Gelinen noktaya baktığımda, Ülkemizde üretkenliğin niçin KONUŞULMADIĞI, hatta unutulmaya çalışıldığının devamında, geleceğe yönelik gereksinimlerin karşılanması ve sürdürülebilir gelişme gerçekleşmesinde neden tehlike, haklı kaygı ve endişeler hakimdir?
Neoklasik ekonomi teorisi gereği, ekonomik ve sosyal perspektif yönüyle incelediğimde, Bankacılık sistemi ile para politikasını kontrol altına alamayan Merkez Bankası faizi aşağı yönde çektiği halde, neden Hazine ve Bankaların umurunda bile değil?
Çünkü; Merkez Bankası Hükümetimizi desteklemek yerine, gerek üreticiler/tüketiciler açısından, gerekse yatırımcılar,/ alacaklılar, açısından, asla fayda getirmediğinden, /getirmeyeceğinden, Yüce Ulusumuzu ve Hükümetimizi sürekli zora sokmaktadır.

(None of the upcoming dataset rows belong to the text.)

-- ==== Sys2Proof/Syntax.lean ====
section
/-! DEFINITION. The commands of spec 30_encoding.md R62, one constructor per row of the opcode table. No command has an
operand field (R61): every operand is implicit (R64). `UNMASK` is `MASK` (R73) and has no constructor of its own. -/

namespace Sys2Proof

/-- The eleven commands (R62). -/
inductive Instr where
  /-- `NOP`, word `0x00000000` (R122). -/
  | nop
  /-- `MASK`, and `UNMASK`, word `0x00000001` (R70, R73). -/
  | mask
  /-- `TOBITS`, word `0x00000002` (R80). -/
  | tobits
  /-- `TOBYTES`, word `0x00000003` (R81). -/
  | tobytes
  /-- `APPTERM`, word `0x00000004` (R90). -/
  | appterm
  /-- `DETSTRIP`, word `0x00000005` (R92). -/
  | detstrip
  /-- `CAPCHK`, word `0x00000006` (R115). -/
  | capchk
  /-- `EMBED`, word `0x00000007` (R104). -/
  | embed
  /-- `EXTRACT`, word `0x00000008` (R107). -/
  | extract
  /-- `EMBMSG`, word `0x00000009` (R120). -/
  | embmsg
  /-- `EXTMSG`, word `0x0000000A` (R121). -/
  | extmsg
deriving DecidableEq, Repr

end Sys2Proof
end

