/-- 43_pixel_lsb_embedder.md R107 and R108: the test, bit 0 of each channel in scan order until the last 32 are zero
(stripped, `FOUND` 1) or the grid ends (`FOUND` 0, no error), and nothing else. -/
def Obligations.ExtractReadsUntilTheTerminator : Prop :=
  decode 0x00000008#32 = .ok .extract ∧
  ∀ s : State, s.sizes.wf = true →
    (s.sizes.wMax < s.gridW.toNat ∨ s.sizes.hMax < s.gridH.toNat → exec .extract s = .next (s.ended .bufferRange)) ∧
    (s.gridW.toNat ≤ s.sizes.wMax → s.gridH.toNat ≤ s.sizes.hMax →
      ∃ (f : Nat → Bit) (n : Nat) (t : State), exec .extract s = .next t ∧ Scanned s t f n ∧
        t = { s.ended .none with
          bitbuf := t.bitbuf, bitLen := t.bitLen, peCursor := t.peCursor,
          status := statusWithFound t.found (statusWithBusy false s.status), freeCount := t.freeCount })

/-- 45_orchestration.md R120 where every stage passes, with R124 and the terminator of R111 in the grid. -/
def Obligations.EmbmsgEmbedsTheFramedMessage : Prop :=
  decode 0x00000009#32 = .ok .embmsg ∧
  ∀ s : State, s.sizes.wf = true → s.keyLen ≠ 0 → s.keyLen.toNat ≤ s.sizes.keyMax →
    s.byteLen.toNat ≤ s.sizes.byteMax → s.gridW.toNat ≤ s.sizes.wMax → s.gridH.toNat ≤ s.sizes.hMax →
    8 * s.byteLen.toNat + 32 ≤ 3 * s.gridW.toNat * s.gridH.toNat →
    ∃ (f : Nat → Byte) (t : State), exec .embmsg s = .next t ∧ Masked s t f ∧
      (∀ a, Memory.get t.bitbuf a =
        if a < 8 * s.byteLen.toNat then some (payloadBit f a)
        else if a < 8 * s.byteLen.toNat + 32 then some 0
        else Memory.get s.bitbuf a) ∧
      t.bitLen.toNat = 8 * s.byteLen.toNat + 32 ∧ t.cap.toNat = 3 * s.gridW.toNat * s.gridH.toNat ∧
      t.peCursor.toNat = 8 * s.byteLen.toNat + 32 ∧
      (∀ k, k < 8 * s.byteLen.toNat + 32 → ∃ (v : Byte) (b : Bit), Reads s.pixmem (pixCell s.sizes.nch k) v ∧
        (b = if k < 8 * s.byteLen.toNat then payloadBit f k else 0) ∧
        Memory.get t.pixmem (pixCell s.sizes.nch k) = some ((v &&& 0xFE#8) ||| b.zeroExtend 8)) ∧
      (∀ a, (∀ k, k < 8 * s.byteLen.toNat + 32 → a ≠ pixCell s.sizes.nch k) →
        Memory.get t.pixmem a = Memory.get s.pixmem a) ∧
      t = { s.ended .none with
        bytebuf := t.bytebuf, xcKidx := t.xcKidx, bitbuf := t.bitbuf, bitLen := t.bitLen, cap := t.cap,
        pixmem := t.pixmem, peCursor := t.peCursor, freeCount := t.freeCount }

/-- 45_orchestration.md R120, the table of errors: the stage that raises and what had been written by then. -/
def Obligations.EmbmsgStopsAtTheFailingStage : Prop :=
  ∀ s : State, s.sizes.wf = true →
    (s.keyLen = 0 → exec .embmsg s = .next (s.ended .invalidKey)) ∧
    (s.keyLen ≠ 0 → s.sizes.keyMax < s.keyLen.toNat ∨ s.sizes.byteMax < s.byteLen.toNat →
      exec .embmsg s = .next (s.ended .bufferRange)) ∧
    (s.keyLen ≠ 0 → s.keyLen.toNat ≤ s.sizes.keyMax → s.byteLen.toNat ≤ s.sizes.byteMax →
      ∃ (f : Nat → Byte) (t : State), exec .embmsg s = .next t ∧ Masked s t f ∧
        (s.sizes.bitMax < 8 * s.byteLen.toNat → t = { s.ended .bufferRange with
          bytebuf := t.bytebuf, xcKidx := t.xcKidx, freeCount := t.freeCount }) ∧
        (8 * s.byteLen.toNat ≤ s.sizes.bitMax → s.sizes.bitMax < 8 * s.byteLen.toNat + 32 →
          t.bitLen.toNat = 8 * s.byteLen.toNat ∧
          (∀ a, Memory.get t.bitbuf a =
            if a < 8 * s.byteLen.toNat then some (payloadBit f a) else Memory.get s.bitbuf a) ∧
          t = { s.ended .bufferRange with
            bytebuf := t.bytebuf, xcKidx := t.xcKidx, bitbuf := t.bitbuf, bitLen := t.bitLen,
            freeCount := t.freeCount }) ∧
        (8 * s.byteLen.toNat + 32 ≤ s.sizes.bitMax →
          s.sizes.wMax < s.gridW.toNat ∨ s.sizes.hMax < s.gridH.toNat ∨
            3 * s.gridW.toNat * s.gridH.toNat < 8 * s.byteLen.toNat + 32 →
          t.bitLen.toNat = 8 * s.byteLen.toNat + 32 ∧
          (∀ a, Memory.get t.bitbuf a =
            if a < 8 * s.byteLen.toNat then some (payloadBit f a)
            else if a < 8 * s.byteLen.toNat + 32 then some 0
            else Memory.get s.bitbuf a) ∧
          (s.sizes.wMax < s.gridW.toNat ∨ s.sizes.hMax < s.gridH.toNat → t = { s.ended .bufferRange with
            bytebuf := t.bytebuf, xcKidx := t.xcKidx, bitbuf := t.bitbuf, bitLen := t.bitLen,
            freeCount := t.freeCount }) ∧
          (s.gridW.toNat ≤ s.sizes.wMax → s.gridH.toNat ≤ s.sizes.hMax →
            t.cap.toNat = 3 * s.gridW.toNat * s.gridH.toNat ∧ t = { s.ended .capacityExceeded with
              bytebuf := t.bytebuf, xcKidx := t.xcKidx, bitbuf := t.bitbuf, bitLen := t.bitLen, cap := t.cap,
              freeCount := t.freeCount })))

Fotoğrafa iyice baktığımda göreceksiniz ki, Ülkemizin iyi borçlarla bilinçsiz ve sorumsuzca yapılan tüketim harcamalarının daha da artacağına bağlı, gelirlerle asla karşılanamayacak sorunlu kötü borçların vatandaşlarımıza çok pahalıya mal olacağı, ekonomik büyümenin negatif yöndeki seyirli gelen sinyallerden açık ve net anlaşılmakla görülmektedir.
Ülkemizin sürdürülebilir ekonomik kalkınma stratejisinin yetersiz ve alternatifsiz olduğu tarafımca çok iyi bilinmekle, saklı kalmak kaydıyla, yüksek vizyonla avantaja dönüştürülmesi olası ekonomik rahatlama yerine, neden ekonomide daralma söz konusudur?
Çünkü; Ülkemizde yüksek girdi maliyetlerine bağlı esasen pazar ekonomisine dayalı üretim gerilemişse, üretiminiz yoksa, işsizlikle imkanınız ve geliriniz hatta ödeme gücünüz de yoksa, TUZAKLI İYİ BORÇLARLA KÖTÜ BORÇLARI KAPATMAK üzere yaşamak zorunda hayatınız kararmışsa, yuvanızı GELECEĞİNİZİ yıkmaya değer miydi?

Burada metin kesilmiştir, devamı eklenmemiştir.